Word for word, please restate the line containing "Upd.brg_iff, Upd.mgt_iff, Upd.out_iff]" and all the lines that follow it to the end of the data.

[Source records]

+ + + + + + +

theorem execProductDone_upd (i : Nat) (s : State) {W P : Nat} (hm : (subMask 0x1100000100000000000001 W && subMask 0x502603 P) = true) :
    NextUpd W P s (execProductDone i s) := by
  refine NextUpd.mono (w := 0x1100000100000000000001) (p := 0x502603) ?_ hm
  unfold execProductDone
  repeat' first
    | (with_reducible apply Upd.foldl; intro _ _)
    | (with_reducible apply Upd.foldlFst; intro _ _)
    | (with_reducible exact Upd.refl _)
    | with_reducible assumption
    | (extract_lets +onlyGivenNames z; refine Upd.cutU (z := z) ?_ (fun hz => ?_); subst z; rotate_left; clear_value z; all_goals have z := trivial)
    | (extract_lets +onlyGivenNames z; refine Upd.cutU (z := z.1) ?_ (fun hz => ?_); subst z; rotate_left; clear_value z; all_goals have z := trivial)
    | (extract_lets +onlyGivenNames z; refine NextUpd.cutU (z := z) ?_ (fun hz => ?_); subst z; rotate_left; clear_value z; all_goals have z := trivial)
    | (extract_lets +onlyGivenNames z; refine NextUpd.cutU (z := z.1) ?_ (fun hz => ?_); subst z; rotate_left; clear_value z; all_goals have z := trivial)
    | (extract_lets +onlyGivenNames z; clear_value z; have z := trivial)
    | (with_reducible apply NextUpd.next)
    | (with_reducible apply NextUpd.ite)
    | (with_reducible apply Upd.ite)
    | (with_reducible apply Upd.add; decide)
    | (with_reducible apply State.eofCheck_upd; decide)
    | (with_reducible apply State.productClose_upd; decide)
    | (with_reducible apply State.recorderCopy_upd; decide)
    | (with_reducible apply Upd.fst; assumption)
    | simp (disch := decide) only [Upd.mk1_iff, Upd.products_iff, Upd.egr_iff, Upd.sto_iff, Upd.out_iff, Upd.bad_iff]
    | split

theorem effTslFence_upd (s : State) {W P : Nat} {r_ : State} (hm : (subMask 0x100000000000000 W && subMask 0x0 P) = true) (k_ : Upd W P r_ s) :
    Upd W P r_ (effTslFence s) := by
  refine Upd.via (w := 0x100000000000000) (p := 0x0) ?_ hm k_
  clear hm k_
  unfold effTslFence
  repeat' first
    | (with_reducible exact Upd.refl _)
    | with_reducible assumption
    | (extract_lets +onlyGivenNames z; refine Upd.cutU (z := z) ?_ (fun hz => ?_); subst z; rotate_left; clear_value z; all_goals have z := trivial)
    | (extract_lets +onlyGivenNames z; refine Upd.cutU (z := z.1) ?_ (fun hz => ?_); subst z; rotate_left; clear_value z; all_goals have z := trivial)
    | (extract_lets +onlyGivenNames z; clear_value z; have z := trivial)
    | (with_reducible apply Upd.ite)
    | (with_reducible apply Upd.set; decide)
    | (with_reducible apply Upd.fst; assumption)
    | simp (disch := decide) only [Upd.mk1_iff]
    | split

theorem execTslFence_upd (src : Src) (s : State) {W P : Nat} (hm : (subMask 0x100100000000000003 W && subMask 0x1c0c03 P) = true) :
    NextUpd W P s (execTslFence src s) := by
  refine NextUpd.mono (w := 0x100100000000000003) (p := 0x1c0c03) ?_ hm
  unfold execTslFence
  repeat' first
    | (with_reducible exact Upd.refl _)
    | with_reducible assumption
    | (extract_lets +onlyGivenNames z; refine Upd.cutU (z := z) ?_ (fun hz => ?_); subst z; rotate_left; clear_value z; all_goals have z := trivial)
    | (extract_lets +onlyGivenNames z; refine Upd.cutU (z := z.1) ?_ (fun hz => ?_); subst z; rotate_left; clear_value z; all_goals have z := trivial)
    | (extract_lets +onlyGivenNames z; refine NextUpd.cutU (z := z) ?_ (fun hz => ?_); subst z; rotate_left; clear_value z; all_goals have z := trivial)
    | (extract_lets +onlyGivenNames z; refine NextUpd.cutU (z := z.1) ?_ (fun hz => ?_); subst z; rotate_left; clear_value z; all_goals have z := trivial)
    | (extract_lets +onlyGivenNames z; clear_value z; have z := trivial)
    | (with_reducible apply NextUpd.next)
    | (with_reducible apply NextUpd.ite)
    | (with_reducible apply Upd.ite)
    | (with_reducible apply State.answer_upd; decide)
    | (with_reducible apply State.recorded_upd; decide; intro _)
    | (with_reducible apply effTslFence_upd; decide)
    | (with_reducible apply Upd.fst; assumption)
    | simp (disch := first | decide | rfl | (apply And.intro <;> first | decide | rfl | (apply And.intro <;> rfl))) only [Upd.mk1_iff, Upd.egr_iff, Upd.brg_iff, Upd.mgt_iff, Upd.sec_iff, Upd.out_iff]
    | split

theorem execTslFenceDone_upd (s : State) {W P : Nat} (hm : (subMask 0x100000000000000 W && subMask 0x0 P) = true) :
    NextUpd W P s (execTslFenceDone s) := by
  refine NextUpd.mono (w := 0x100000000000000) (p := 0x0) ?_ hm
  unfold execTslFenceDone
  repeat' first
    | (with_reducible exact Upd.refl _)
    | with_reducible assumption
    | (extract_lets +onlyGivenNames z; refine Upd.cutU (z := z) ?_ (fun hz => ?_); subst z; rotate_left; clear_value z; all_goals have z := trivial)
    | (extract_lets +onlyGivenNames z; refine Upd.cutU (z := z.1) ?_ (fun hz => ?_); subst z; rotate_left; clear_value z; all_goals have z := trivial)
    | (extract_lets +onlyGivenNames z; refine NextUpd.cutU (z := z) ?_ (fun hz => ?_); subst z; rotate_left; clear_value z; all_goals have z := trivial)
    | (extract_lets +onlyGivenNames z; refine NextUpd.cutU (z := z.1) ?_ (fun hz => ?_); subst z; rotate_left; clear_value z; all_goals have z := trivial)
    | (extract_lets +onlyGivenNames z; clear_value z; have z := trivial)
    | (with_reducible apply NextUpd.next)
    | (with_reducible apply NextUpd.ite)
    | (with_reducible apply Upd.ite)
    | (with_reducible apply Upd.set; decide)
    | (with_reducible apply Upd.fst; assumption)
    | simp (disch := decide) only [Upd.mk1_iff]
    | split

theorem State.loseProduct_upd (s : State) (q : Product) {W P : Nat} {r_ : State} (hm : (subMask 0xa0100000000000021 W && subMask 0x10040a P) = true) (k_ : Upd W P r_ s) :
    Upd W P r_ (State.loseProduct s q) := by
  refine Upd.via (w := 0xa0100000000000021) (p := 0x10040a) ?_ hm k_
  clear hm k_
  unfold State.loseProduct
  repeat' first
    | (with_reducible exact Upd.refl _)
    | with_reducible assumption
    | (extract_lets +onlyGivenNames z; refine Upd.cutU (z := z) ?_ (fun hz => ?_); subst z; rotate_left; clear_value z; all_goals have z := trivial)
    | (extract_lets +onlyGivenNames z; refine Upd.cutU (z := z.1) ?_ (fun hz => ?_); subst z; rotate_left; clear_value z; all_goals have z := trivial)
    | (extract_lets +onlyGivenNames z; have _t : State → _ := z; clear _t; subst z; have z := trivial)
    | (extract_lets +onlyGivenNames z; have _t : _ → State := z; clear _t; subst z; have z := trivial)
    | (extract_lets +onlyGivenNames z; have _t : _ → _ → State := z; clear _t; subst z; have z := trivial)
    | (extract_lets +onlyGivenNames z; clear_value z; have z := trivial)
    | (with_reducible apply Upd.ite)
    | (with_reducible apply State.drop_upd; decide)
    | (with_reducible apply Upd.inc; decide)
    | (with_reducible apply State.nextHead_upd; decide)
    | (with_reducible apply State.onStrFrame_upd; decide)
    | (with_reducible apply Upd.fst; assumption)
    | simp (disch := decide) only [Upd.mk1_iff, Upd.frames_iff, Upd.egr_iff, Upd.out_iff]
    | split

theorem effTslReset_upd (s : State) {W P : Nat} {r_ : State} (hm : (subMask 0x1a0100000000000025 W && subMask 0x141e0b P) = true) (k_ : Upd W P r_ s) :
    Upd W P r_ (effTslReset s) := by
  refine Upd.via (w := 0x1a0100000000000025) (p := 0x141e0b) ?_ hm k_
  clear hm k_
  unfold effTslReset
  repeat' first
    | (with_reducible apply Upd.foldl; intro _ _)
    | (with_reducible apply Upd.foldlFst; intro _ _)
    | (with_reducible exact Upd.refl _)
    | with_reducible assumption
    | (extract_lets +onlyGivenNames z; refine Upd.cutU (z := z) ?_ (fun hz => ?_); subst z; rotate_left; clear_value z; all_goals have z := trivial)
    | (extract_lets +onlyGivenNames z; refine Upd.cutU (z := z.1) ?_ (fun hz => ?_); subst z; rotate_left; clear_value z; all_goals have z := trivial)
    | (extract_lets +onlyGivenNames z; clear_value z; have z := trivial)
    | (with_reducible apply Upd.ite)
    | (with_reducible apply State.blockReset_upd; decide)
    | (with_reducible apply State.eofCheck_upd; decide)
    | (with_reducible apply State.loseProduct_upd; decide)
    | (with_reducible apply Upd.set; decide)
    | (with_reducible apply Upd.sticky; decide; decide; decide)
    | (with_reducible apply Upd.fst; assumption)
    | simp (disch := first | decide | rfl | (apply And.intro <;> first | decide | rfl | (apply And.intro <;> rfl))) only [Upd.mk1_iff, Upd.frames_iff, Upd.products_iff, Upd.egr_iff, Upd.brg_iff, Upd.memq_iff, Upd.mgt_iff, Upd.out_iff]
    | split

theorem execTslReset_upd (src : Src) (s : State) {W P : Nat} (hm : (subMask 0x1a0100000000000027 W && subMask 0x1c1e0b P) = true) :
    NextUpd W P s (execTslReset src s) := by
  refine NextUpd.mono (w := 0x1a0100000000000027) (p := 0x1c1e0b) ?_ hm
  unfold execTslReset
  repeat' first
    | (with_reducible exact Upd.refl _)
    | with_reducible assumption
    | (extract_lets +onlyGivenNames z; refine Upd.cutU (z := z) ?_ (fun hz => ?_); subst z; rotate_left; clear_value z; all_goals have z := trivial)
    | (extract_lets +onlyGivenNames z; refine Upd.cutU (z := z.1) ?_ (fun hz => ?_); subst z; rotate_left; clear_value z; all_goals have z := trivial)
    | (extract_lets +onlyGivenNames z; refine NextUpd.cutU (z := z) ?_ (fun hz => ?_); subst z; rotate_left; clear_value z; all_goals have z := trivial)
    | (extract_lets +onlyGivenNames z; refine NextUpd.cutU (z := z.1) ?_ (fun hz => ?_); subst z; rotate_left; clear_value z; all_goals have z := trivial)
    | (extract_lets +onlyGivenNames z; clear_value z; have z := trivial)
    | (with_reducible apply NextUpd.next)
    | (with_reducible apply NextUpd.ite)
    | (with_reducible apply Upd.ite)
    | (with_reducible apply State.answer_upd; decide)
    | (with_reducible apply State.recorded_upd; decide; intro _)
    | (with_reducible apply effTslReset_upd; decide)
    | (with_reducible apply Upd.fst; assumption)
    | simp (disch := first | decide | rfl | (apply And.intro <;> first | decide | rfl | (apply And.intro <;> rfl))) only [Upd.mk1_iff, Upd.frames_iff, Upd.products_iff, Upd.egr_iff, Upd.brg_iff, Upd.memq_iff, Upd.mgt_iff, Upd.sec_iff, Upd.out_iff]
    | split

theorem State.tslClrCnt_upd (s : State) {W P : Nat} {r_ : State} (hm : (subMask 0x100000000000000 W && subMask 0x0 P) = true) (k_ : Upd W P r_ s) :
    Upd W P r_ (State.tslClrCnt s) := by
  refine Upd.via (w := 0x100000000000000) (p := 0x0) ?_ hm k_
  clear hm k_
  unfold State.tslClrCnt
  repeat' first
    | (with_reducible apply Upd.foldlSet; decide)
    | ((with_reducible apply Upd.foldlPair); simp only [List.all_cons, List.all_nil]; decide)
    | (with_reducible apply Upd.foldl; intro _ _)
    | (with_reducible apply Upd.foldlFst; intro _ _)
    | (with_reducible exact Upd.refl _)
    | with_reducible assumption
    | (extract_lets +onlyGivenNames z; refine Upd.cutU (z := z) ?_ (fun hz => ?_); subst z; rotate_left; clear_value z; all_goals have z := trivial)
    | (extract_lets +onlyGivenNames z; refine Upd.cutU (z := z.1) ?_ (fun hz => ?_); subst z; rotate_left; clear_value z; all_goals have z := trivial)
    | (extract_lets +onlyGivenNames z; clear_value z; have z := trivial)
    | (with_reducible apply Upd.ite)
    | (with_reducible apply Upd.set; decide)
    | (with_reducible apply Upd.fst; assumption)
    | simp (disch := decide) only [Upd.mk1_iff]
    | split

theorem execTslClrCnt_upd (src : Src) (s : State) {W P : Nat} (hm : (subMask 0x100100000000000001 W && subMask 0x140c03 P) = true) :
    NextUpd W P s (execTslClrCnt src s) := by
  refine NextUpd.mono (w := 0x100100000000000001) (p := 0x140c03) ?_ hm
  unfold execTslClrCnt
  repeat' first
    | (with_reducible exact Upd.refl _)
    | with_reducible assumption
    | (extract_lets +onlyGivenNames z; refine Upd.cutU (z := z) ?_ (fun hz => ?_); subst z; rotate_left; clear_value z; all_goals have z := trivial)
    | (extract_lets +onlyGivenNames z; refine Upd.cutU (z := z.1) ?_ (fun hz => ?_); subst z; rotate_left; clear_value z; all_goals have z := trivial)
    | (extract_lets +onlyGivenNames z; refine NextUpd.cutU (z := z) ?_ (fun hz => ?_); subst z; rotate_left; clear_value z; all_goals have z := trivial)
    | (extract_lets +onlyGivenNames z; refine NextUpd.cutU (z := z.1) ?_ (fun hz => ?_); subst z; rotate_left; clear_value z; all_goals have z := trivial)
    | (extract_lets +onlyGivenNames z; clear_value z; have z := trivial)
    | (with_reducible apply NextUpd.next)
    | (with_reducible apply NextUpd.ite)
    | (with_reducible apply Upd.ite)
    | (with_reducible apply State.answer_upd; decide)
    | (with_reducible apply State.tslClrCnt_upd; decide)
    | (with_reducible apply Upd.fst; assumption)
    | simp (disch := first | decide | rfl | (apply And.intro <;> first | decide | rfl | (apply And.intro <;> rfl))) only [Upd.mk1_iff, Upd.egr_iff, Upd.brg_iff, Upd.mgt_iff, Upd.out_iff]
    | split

+ + + + + + +

**Solution**
    | simp (disch := first | decide | rfl | (apply And.intro <;> first | decide | rfl | (apply And.intro <;> rfl))) only [Upd.mk1_iff, Upd.egr_iff, Upd.brg_iff, Upd.mgt_iff, Upd.out_iff]
    | split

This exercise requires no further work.